_TASK INSTRUCTIONS_.
Throughout the entries below, report every line where "standing" is found.

>>>

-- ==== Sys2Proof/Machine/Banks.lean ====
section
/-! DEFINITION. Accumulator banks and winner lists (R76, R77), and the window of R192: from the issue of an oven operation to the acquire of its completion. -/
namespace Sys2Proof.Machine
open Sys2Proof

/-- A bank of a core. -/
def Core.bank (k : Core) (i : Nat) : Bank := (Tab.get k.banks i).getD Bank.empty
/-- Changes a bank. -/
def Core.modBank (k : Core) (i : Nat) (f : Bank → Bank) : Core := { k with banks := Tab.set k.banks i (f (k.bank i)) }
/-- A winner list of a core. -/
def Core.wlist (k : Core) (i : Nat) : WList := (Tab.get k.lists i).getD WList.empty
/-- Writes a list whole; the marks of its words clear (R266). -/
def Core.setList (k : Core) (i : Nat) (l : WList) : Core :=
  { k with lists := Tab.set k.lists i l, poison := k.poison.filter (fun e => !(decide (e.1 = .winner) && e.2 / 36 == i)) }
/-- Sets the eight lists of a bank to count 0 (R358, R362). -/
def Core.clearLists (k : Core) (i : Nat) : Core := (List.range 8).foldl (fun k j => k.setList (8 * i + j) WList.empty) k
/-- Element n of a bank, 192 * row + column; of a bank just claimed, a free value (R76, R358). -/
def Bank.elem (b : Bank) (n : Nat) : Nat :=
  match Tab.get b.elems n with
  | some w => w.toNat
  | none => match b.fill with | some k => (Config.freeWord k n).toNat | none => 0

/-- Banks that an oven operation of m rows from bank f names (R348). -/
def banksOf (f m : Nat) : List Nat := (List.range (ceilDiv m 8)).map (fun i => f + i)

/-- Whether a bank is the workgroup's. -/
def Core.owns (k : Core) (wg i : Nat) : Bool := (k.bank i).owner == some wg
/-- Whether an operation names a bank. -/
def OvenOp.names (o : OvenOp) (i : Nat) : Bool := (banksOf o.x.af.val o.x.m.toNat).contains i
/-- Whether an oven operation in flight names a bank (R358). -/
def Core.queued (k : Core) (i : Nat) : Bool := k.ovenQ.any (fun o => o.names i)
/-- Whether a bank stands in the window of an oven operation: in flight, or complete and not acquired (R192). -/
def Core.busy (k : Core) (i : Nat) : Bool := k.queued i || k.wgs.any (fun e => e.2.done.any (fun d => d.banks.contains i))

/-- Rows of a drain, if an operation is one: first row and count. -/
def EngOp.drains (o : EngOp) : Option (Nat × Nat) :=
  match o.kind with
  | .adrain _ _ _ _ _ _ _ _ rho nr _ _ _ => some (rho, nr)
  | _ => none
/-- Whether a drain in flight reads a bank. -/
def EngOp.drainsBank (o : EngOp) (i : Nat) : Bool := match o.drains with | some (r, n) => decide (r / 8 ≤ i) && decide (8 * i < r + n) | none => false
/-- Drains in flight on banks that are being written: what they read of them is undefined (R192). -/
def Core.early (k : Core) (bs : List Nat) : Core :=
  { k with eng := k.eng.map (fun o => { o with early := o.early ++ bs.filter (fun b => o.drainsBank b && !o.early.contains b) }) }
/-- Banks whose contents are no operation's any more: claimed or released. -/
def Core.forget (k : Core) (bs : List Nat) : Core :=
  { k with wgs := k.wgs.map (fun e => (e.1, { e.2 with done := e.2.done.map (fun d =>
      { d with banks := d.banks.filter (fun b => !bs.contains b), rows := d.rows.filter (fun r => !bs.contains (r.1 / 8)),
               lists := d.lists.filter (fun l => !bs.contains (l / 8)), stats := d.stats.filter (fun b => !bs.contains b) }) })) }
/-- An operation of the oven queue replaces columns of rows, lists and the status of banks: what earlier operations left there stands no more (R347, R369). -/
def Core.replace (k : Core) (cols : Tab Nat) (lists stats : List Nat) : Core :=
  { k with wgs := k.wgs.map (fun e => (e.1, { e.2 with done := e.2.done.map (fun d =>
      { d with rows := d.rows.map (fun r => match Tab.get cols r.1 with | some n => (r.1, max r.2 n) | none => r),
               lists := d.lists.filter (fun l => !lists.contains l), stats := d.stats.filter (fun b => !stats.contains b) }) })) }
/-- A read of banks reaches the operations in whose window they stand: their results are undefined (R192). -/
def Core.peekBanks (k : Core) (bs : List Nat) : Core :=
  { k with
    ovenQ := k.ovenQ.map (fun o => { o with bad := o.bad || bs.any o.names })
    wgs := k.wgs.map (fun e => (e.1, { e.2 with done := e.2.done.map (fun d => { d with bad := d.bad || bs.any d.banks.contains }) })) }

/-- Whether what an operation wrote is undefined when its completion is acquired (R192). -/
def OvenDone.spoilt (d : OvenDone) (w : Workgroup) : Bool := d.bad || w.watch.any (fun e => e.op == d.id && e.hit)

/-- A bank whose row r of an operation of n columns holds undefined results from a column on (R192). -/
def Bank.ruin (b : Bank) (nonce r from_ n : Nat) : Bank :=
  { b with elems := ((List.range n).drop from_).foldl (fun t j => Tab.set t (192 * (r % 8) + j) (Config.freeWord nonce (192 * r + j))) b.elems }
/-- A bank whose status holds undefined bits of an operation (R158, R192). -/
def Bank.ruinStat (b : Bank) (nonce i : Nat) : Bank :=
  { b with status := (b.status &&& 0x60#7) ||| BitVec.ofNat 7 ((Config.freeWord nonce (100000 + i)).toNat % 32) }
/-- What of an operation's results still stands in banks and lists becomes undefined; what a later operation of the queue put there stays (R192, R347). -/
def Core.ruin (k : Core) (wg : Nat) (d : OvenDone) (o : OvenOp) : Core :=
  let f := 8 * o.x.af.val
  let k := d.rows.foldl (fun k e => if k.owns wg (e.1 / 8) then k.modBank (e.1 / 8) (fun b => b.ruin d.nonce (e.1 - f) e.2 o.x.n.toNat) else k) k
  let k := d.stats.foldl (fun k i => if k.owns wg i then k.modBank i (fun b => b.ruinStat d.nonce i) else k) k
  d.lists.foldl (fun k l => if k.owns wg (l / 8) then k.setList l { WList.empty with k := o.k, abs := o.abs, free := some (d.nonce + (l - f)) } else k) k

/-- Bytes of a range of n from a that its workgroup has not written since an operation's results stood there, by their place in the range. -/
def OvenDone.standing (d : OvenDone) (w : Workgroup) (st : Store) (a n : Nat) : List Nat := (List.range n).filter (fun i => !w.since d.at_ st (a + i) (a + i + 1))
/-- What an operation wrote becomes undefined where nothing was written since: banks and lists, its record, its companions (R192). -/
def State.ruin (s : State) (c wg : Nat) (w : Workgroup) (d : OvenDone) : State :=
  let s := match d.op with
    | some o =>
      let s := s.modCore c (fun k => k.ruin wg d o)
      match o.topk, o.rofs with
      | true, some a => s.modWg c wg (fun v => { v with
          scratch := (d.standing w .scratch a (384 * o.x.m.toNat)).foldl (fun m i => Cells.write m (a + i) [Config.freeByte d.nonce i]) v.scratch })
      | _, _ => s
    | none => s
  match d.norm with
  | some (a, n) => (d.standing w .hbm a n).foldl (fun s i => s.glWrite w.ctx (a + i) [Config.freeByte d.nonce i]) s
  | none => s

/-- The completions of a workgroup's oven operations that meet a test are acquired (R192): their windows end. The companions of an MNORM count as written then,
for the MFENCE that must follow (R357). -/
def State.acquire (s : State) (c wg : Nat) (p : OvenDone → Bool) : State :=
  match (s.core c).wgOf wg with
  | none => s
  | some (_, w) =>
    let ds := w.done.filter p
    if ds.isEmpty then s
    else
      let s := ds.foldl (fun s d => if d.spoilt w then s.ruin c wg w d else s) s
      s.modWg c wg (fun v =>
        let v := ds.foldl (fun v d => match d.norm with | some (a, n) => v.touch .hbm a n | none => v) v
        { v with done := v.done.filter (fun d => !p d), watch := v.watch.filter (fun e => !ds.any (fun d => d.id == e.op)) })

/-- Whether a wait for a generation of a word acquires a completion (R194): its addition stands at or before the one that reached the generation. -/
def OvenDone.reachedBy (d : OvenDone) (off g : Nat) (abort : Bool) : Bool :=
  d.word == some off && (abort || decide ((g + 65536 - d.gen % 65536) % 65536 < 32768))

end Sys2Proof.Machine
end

<<<

_RESPONSE FOR THIS EXERCISE_.
def OvenDone.standing (d : OvenDone) (w : Workgroup) (st : Store) (a n : Nat) : List Nat := (List.range n).filter (fun i => !w.since d.at_ st (a + i) (a + i + 1))
          scratch := (d.standing w .scratch a (384 * o.x.m.toNat)).foldl (fun m i => Cells.write m (a + i) [Config.freeByte d.nonce i]) v.scratch })
  | some (a, n) => (d.standing w .hbm a n).foldl (fun s i => s.glWrite w.ctx (a + i) [Config.freeByte d.nonce i]) s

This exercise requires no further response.